--- EXERCISE GOAL ---
When you spot the word "simp" in a line of the data below, copy that line.

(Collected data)

_ _ _ _ _ _ _

-- ==== Sys2Proof/Laws/PerInstr.lean ====
section
/-! SUPPORT. One lemma for each command: what a well-formed command brings in data is bounded. -/

namespace Sys2Proof

/-- The number of 64-bit words of data that a command brings in (R229, R264, R284). -/
def Instr.dataWords : Instr → Nat
  | .niIngress _ p => p.data.length
  | .cpRead c | .cpWrfull c | .cpWrpart c | .cpSync c => c.data.length
  | .mpReadData _ _ d _ => d.length
  | _ => 0

/-- A well-formed channel-port command brings no data or that of its opcode. -/
theorem CpCmd.wf_length {op : BitVec 4} {n : Nat} {c : CpCmd} (h : c.wf op n = true) (hn : n ≤ 60) : c.data.length ≤ 60 := by
  simp only [CpCmd.wf, Bool.or_eq_true, Bool.and_eq_true, beq_iff_eq, List.isEmpty_iff] at h
  obtain ⟨-, h⟩ | ⟨-, h⟩ := h <;> simp [h, hn]

/-- A well-formed command brings at most the 60 words that the flit count of a header can announce. -/
def Laws.DataBound.Statement (i : Instr) : Prop := i.wf = true → i.dataWords ≤ 60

_ _ _ _ _ _ _

--- REPLY TO THE TASK ---
  simp only [CpCmd.wf, Bool.or_eq_true, Bool.and_eq_true, beq_iff_eq, List.isEmpty_iff] at h
  obtain ⟨-, h⟩ | ⟨-, h⟩ := h <;> simp [h, hn]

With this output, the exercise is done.